I called hp and they said the printer was 1 year and 5 days old and out of support.


----------



## brow96 (Oct 24, 2004)

oceanblue said:


> can someone direct me as to where to find the driver for my laptop. I have a dell pc and a apple lap top g4. I installed the pc with the driver and wireless conection a year ago with little trouble. I gave up on the mac back then. now, I am trying to finish this task. the hp page provides a 6100 series driver but once downloaded will not provide a 6180 option.
> 
> I called hp and they said the printer was 1 year and 5 days old and out of support.



I'm not exact sure what you are trying to fix? I think you want a <ac OSX driver for a Photosmart 6180? I hope I'm right? Here's the web page at Hp for that model (HP Photosmart C6180 All-in-One):

http://h10025.www1.hp.com/ewfrf/wc/softwareList?os=219&lc=en&cc=us&dlc=en&product=1153494&lang=en

If this is not what you are looking for? Please explain in more detail, OK?

HTH

Bill


----------



## oceanblue (Feb 7, 2008)

brow96,

thank you for the quick response. the hp driver link you provided is the one I have tried to download 5 times. each time I run the install, at the setup portion a 6180 option is not available. the setup says this model is not supported by this download. I am not sure what I am doing wrong. 

to answer your question, I want to get the driver into my mac so I can use the printer. 

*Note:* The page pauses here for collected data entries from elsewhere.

-- ==== Sys2Proof/Machine/Matrix.lean ====
section
/-! DEFINITION. The matrix engine (03): issue and its checks (R142 to R151), the MM and ZERO in the array (R133 to R141,
R152 to R177). -/

namespace Sys2Proof.Machine

/-! ### Issue -/

/-- A command record names its bits by number (R146). -/
def recBits (r : Bytes) (hi lo : Nat) : Nat := bits (field r 0 64) hi lo

/-- Whether an offset lies within the populated local store (R150). -/
def inLs (o n : Nat) : Bool := o + n ≤ lsSize

/-- A run of checks: the code of the first that fails, 0 when none does. Which of several causes a record reports is the order
of its checks (DESIGN CHOICE, log 92). -/
def firstFault : List (Bool × Nat) → Nat
  | [] => 0
  | (bad, code) :: t => if bad then code else firstFault t

/-- An operand descriptor of 128 bits (R147). -/
structure Opd where
  base : Nat
  mirror : Bool
  stride : Nat
  fmt : Nat
  c0 : Nat
  deriving DecidableEq, Repr

/-- The operand descriptor at bit `lo` of a record. -/
def opdOf (r : Bytes) (lo : Nat) : Opd :=
  { base := recBits r (lo + 21) lo, mirror := bit (recBits r (lo + 22) (lo + 22)) 0
    stride := recBits r (lo + 55) (lo + 32), fmt := recBits r (lo + 85) (lo + 64)
    c0 := recBits r (lo + 115) (lo + 96) }

/-- Whether a reserved bit of an operand descriptor is set (R147). -/
def opdReserved (r : Bytes) (lo : Nat) : Bool :=
  recBits r (lo + 31) (lo + 23) ≠ 0 || recBits r (lo + 63) (lo + 56) ≠ 0 || recBits r (lo + 95) (lo + 86) ≠ 0 ||
    recBits r (lo + 127) (lo + 116) ≠ 0

/-- The format descriptor at a local-store offset of tile t. -/
def State.descAt (s : State) (t o : Nat) : Desc := Desc.parse ((s.tile t).get o 48)

/-- Whether a descriptor's place breaks R150: not 16-byte aligned, or beyond the populated local store. -/
def descPlace (o : Nat) : Bool := !aligned o 16 || !inLs o 48

/-- Whether a mask's place breaks R150, for a mode and a number of groups. -/
def maskPlace (mode addr n : Nat) : Bool :=
  mode ≠ 0 && (!aligned addr 16 || !inLs addr (if mode = 1 then 16 * n else 1))

/-- Whether an operand's stored data reaches beyond the populated local store: `rows` rows of elements from C0 (R149). -/
def opdBeyond (d : Desc) (o : Opd) (rows n : Nat) : Bool :=
  let p := d.runAt o.c0 n
  !inLs (o.base + (rows - 1) * o.stride + p.1) p.2

/-- Whether the widening area that a descriptor names for decoding lies outside tile t's local store (R97, R149). -/
def wideBeyond (d : Desc) (t : Nat) : Bool :=
  let a := addrOff d.widenAddr
  d.format == 0x20 && (d.width == 4 || d.width == 6) && 0 < d.widenCap &&
    !(widenAddrOk d.widenAddr && lsBase + t * 0x400000 ≤ a && a + 48 * d.widenCap ≤ lsBase + t * 0x400000 + lsSize)

/-- Whether a format may be that of an MM operand (R150). -/
def opdFormatBad (d : Desc) : Bool := !d.ok || d.format == 1 || d.format == 0x30 || d.format == 0x31

/-- The checks of an MM record at issue (R150): a fault code, or 0. -/
def State.mmCheck (s : State) (t : Nat) (r : Bytes) : Nat :=
  let a := opdOf r 64
  let b := opdOf r 192
  let m := recBits r 25 16 + 1
  let n := recBits r 32 26 + 1
  let k := recBits r 48 33 + 1
  let g := recBits r 10 8
  let groups := ceilDiv m 128
  let mode := recBits r 13 12
  let da := s.descAt t a.fmt
  let db := s.descAt t b.fmt
  firstFault [
    (recBits r 14 14 ≠ 0 || recBits r 63 49 ≠ 0 || recBits r 511 342 ≠ 0 || mode = 3 || opdReserved r 64 ||
      opdReserved r 192, 0x101),
    (descPlace a.fmt || descPlace b.fmt || maskPlace mode (recBits r 341 320) groups, 0x103),
    ((s.tile t).marked a.fmt 48 || (s.tile t).marked b.fmt 48, 0x111),
    (opdFormatBad da || opdFormatBad db, 0x102),
    ((da.block && !aligned a.c0 32) || (db.block && !aligned b.c0 32) || wideBeyond da t || wideBeyond db t ||
      (if a.mirror then opdBeyond da a k m else opdBeyond da a m k) ||
      (if b.mirror then opdBeyond db b k n else opdBeyond db b n k), 0x103),
    (7 < g + groups - 1, 0x104)]

/-- The drain functions (R180, R234). -/
def drainFuncs : List Nat := [0, 1, 2, 3, 0x10, 0x11, 0x12, 0x13, 0x14, 0x15, 0x18, 0x19]

/-- Bytes of an output row of a DRAIN or a TOPK. -/
def rowBytesOf (op : Nat) (d : Desc) (n : Nat) : Nat := if op = 3 then 128 else d.rowBytes n

/-- Whether a local destination of `rows` rows of `n` bytes is refused by R62 or reaches the control area (R862). -/
def State.destRefused (s : State) (base stride rows n : Nat) : Bool :=
  (List.range rows).any fun i => !s.mapped (base + i * stride) n

/-- The checks of a DRAIN or TOPK record at issue (R150, R178, R187, R190, R231, R326, R862). -/
def State.drainCheck (s : State) (t : Nat) (r : Bytes) : Nat :=
  let op := recBits r 7 0
  let g := recBits r 10 8
  let gc := recBits r 13 11 + 1
  let dest := recBits r 18 16
  let func := recBits r 24 19
  let mode := recBits r 26 25
  let n := recBits r 33 27 + 1
  let bias := recBits r 117 96
  let ad := recBits r 191 128
  let stride := recBits r 223 192
  let fo := recBits r 245 224
  let aux := recBits r 319 256
  let useFmt := op = 2 && dest ≠ 3
  let d := s.descAt t fo
  let rb := rowBytesOf op d n
  let auxBad := if op = 3 then aux / 2 ^ 32 ≠ 0 else if 0x10 ≤ func then aux / 2 ^ 22 ≠ 0 else aux ≠ 0
  firstFault [
    (recBits r 63 34 ≠ 0 || recBits r 127 119 ≠ 0 || recBits r 255 246 ≠ 0 || recBits r 511 342 ≠ 0 || mode = 3 ||
      !drainFuncs.contains func || 3 < dest || (op = 3 && (func ≠ 0 || 1 < dest)) || auxBad ||
      (dest = 1 && 2 ≤ addrScope ad) || (dest = 2 && recBits r 159 148 ≠ 0), 0x101),
    ((useFmt && descPlace fo) || maskPlace mode (recBits r 341 320) gc ||
      (bit (recBits r 118 118) 0 && (!aligned bias 4 || !inLs bias (4 * n))), 0x103),
    (useFmt && (s.tile t).marked fo 48, 0x111),
    (useFmt && (!d.ok || d.format = 0x31 || ((dest = 2) != (d.format = 0x30)) ||
      ((d.block || d.format = 0x30) && !aligned n 32)), 0x102),
    (7 < g + gc - 1, 0x104),
    (op = 3 && 2 ^ 20 < aux % 2 ^ 32 + n, 0x106),
    (dest = 0 && (List.range (128 * gc)).any (fun i => !inLs (ad % 2 ^ 22 + i * stride) rb), 0x107),
    (dest = 1 && s.isOwn ad && s.destRefused (addrOff ad) stride (128 * gc) rb, 0x107)]

/-- The checks of a TOPK_MERGE record (R150, R191). -/
def State.mergeCheck (s : State) (r : Bytes) : Nat :=
  let n := recBits r 14 8
  let src := recBits r 85 64
  let ad := recBits r 191 128
  firstFault [
    (recBits r 63 16 ≠ 0 || recBits r 127 86 ≠ 0 || recBits r 511 192 ≠ 0 || 2 ≤ addrScope ad, 0x101),
    (n < 2 || 64 < n, 0x106),
    (!aligned src 16 || !inLs src (128 * n), 0x103),
    (s.isOwn ad && !s.mapped (addrOff ad) 128, 0x107)]

/-- The checks of a ZERO and of a BARRIER record (R860). -/
def zeroCheck (r : Bytes) : Nat :=
  firstFault [(recBits r 14 14 ≠ 0 || recBits r 511 16 ≠ 0, 0x101), (7 < recBits r 10 8 + recBits r 13 11, 0x104)]

/-- The checks of a BARRIER record (R860). -/
def barrierCheck (r : Bytes) : Nat := if recBits r 14 8 ≠ 0 || recBits r 511 16 ≠ 0 then 0x101 else 0

/-- The checks of a matrix command's record by its opcode. -/
def State.mxCheck (s : State) (t : Nat) (r : Bytes) : Nat :=
  match recBits r 7 0 with
  | 1 => s.mmCheck t r
  | 2 => s.drainCheck t r
  | 3 => s.drainCheck t r
  | 4 => s.mergeCheck r
  | 5 => zeroCheck r
  | _ => barrierCheck r

/-- A record that cannot be read (R150, R859): not aligned or beyond the local store, or marked poisoned; 0 when it
can. -/
def State.recFault (s : State) (t a : Nat) : Nat :=
  if !aligned a 64 || !inLs a 64 then 0x103 else if (s.tile t).marked a 64 then 0x111 else 0

/-- The queue entry of a matrix command as issued: its record and format descriptors are read once (R142). The
descriptors are read at issue (DESIGN CHOICE, log 92). -/
def State.mxEntry (s : State) (t a : Nat) (r : Bytes) : MxCmd :=
  let op := recBits r 7 0
  { id := (s.tile t).nextId, op := op, main := r, addr := a
    da := if op = 1 then s.descAt t (opdOf r 64).fmt else if op = 2 then s.descAt t (recBits r 245 224) else {}
    db := if op = 1 then s.descAt t (opdOf r 192).fmt else {}
    since := s.now }

/-- A sequencer issues a matrix command (R142, R143, R150): a full queue stalls it with the record it would issue. A command
holds its entry until it completes (DESIGN CHOICE, log 92). -/
def State.issueMx (s : State) (t op a : Nat) : State :=
  if 16 ≤ (s.tile t).mxq.length then s.onTile t fun x => { x with seq := .stall op a, since := s.now }
  else
    let f := s.recFault t a
    if f ≠ 0 then s.fault t f a op
    else
      let r := (s.tile t).get a 64
      let f := s.mxCheck t r
      if f ≠ 0 then s.fault t f a op
      else
        let e := s.mxEntry t a r
        s.onTile t fun x => { x with mxq := x.mxq ++ [e], nextId := x.nextId + 1 }

/-! ### The order of R144 -/

/-- Whether two sets of groups share one. -/
def share (a b : Nat) : Bool := a &&& b ≠ 0

/-- Whether a command runs in the array: MM or ZERO. -/
def MxCmd.array (c : MxCmd) : Bool := c.op = 1 || c.op = 5
/-- Whether a command runs in the drain unit. -/
def MxCmd.drains (c : MxCmd) : Bool := c.op = 2 || c.op = 3 || c.op = 4

/-- The command that the array, or the drain unit, may begin (R144): the first of its kind that waits, with none of its
kind executing before it, no BARRIER before it, and nothing before it on a group that it names. A drain-unit command that
only awaits its acknowledgements no longer executes (DESIGN CHOICE, log 92). -/
def nextStart (drain : Bool) (before : List MxCmd) : List MxCmd → Option MxCmd
  | [] => none
  | c :: t =>
    if c.op = 6 then none
    else if (if drain then c.drains else c.array) then
      if c.st = 0 then
        let clash := before.any fun p =>
          share p.groups c.groups && (if drain then p.array else p.drains && p.st ≠ 2)
        if clash then none else some c
      else if c.st = 1 then none
      else nextStart drain (before ++ [c]) t
    else nextStart drain (before ++ [c]) t

/-- Changes the entry of a command in tile t's matrix queue. -/
def State.onMx (s : State) (t id : Nat) (f : MxCmd → MxCmd) : State :=
  s.onTile t fun x => { x with mxq := x.mxq.map fun c => if c.id = id then f c else c }

/-- Takes a command out of the matrix queue. -/
def State.dropMx (s : State) (t id : Nat) : State :=
  s.onTile t fun x => { x with mxq := x.mxq.filter fun c => c.id ≠ id }

/-- A command that faults while it runs (R150, R151): it stops at the point reached and makes no post. -/
def State.faultMx (s : State) (t : Nat) (c : MxCmd) (code : Nat) : State := (s.dropMx t c.id).fault t code c.addr c.op

/-! ### Masks (R173, R174) -/

/-- Reads a command's mask: one 128-bit word per group, or a fault code. -/
def State.readMask (s : State) (t mode addr n : Nat) : List Nat × Nat :=
  if mode = 0 then (List.replicate n (2 ^ 128 - 1), 0)
  else
    let x := s.tile t
    if x.marked addr (if mode = 1 then 16 * n else 1) then ([], 0x111)
    else if mode = 1 then ((List.range n).map fun q => field (x.get (addr + 16 * q) 16) 0 16, 0)
    else
      let b := field (x.get addr 1) 0 1
      if b / 2 ^ n ≠ 0 then ([], 0x101)
      else ((List.range n).map fun q => if bit b q then 2 ^ 128 - 1 else 0, 0)

/-- Whether output row i is computed under a mask. -/
def unmasked (mask : List Nat) (i : Nat) : Bool := bit (nth mask (i / 128) 0) (i % 128)

/-! ### Arithmetic of a chunk (R139 to R141, R161 to R164) -/

/-- An operand element: its value, and whether it belongs to a zero block or to a widened block. -/
structure Elem where
  v : Num
  zero : Bool := false
  wide : Bool := false
  deriving DecidableEq, Repr

/-- The product of two elements, exact; a zero block's element gates it to +0 when the other is finite (R139, R141). -/
def elemMul (a b : Elem) : Num :=
  if (a.zero || b.zero) && a.v.isFin && b.v.isFin then .fin false 0 0 else a.v.mul b.v

/-- A finite value truncated toward zero at bit position q: its multiple of 2^q (R162). -/
def truncAt (q : Int) (v : Num) : Int :=
  match v with
  | .fin n m e =>
    let x : Nat := if q ≤ e then m <<< (e - q).toNat else m >>> (q - e).toNat
    if n then -(x : Int) else x
  | _ => 0

/-- The position of a chunk's last place and its truncated products (R162): none where a NaN or an infinity decides the sum.
For products that are all zero the position is that of a largest product of 1 (the model's unit, log 93). -/
def chunkTerms (ps : List Num) : Option (Int × List Int) :=
  if ps.any fun p => p.isNan || p.isInf then none
  else
    let nz := ps.filter fun p => !p.isZero
    let lg (v : Num) : Int := match v with | .fin _ m e => floorLog2 m 1 + e | _ => 0
    let q : Int := match nz with | [] => -60 | p :: t => t.foldl (fun a v => max a (lg v)) (lg p) - 60
    some (q, nz.map (truncAt q))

I am gone for the weekend and will get back to this monday. thank you for any help.


----------



## brow96 (Oct 24, 2004)

oceanblue said:


> brow96,
> 
> thank you for the quick response. the hp driver link you provided is the one I have tried to download 5 times. each time I run the install, at the setup portion a 6180 option is not available. the setup says this model is not supported by this download. I am not sure what I am doing wrong.
> 
> ...


There are two large files there. Which archive did you download?

Bill


----------



## oceanblue (Feb 7, 2008)

this one as it was the full feature one.

» HP Photosmart Full Feature Software and Drivers - Mac OS X v10.3.9, v10.4 and v10.5


----------



## brow96 (Oct 24, 2004)

I honestly don't know what to tell you, to do. But I will suggest that you ask this question here:

http://www.techsupportforum.com/f65/

There should be more knowledgeable people there.

Bill


----------



## bhahar84 (Jan 7, 2008)

Hi oceanblue!!

Did you try install the second driver, which is *HP Photosmart C6100 series Software - Mac OS X v10.3 and v10.4 (Universal)*?


----------



## oceanblue (Feb 7, 2008)

I have talked with a few and determined that I am going to go to the apple store as I am buying a new Ibook for one of the users in the house. My router (lynex sp?) and modem are old, and may be adding to the problem. I am told the apple airport extreme may solve all. so that being said and my limited spelling and knowledge puts this on hold. It is interesting that the driver download for Hp/apple is so difficult. I will go to apple today with correct models and see what they say. Then add a tech friend for the install.

I will ultimately have 1 dell lap top, 1 dell desktop and 2 Ibooks on the network. add 2 hp printers and quit a job getting it all working. the house has cat5 wiring so I am going to try and put the printers hard wired to the network. 

will post a response


----------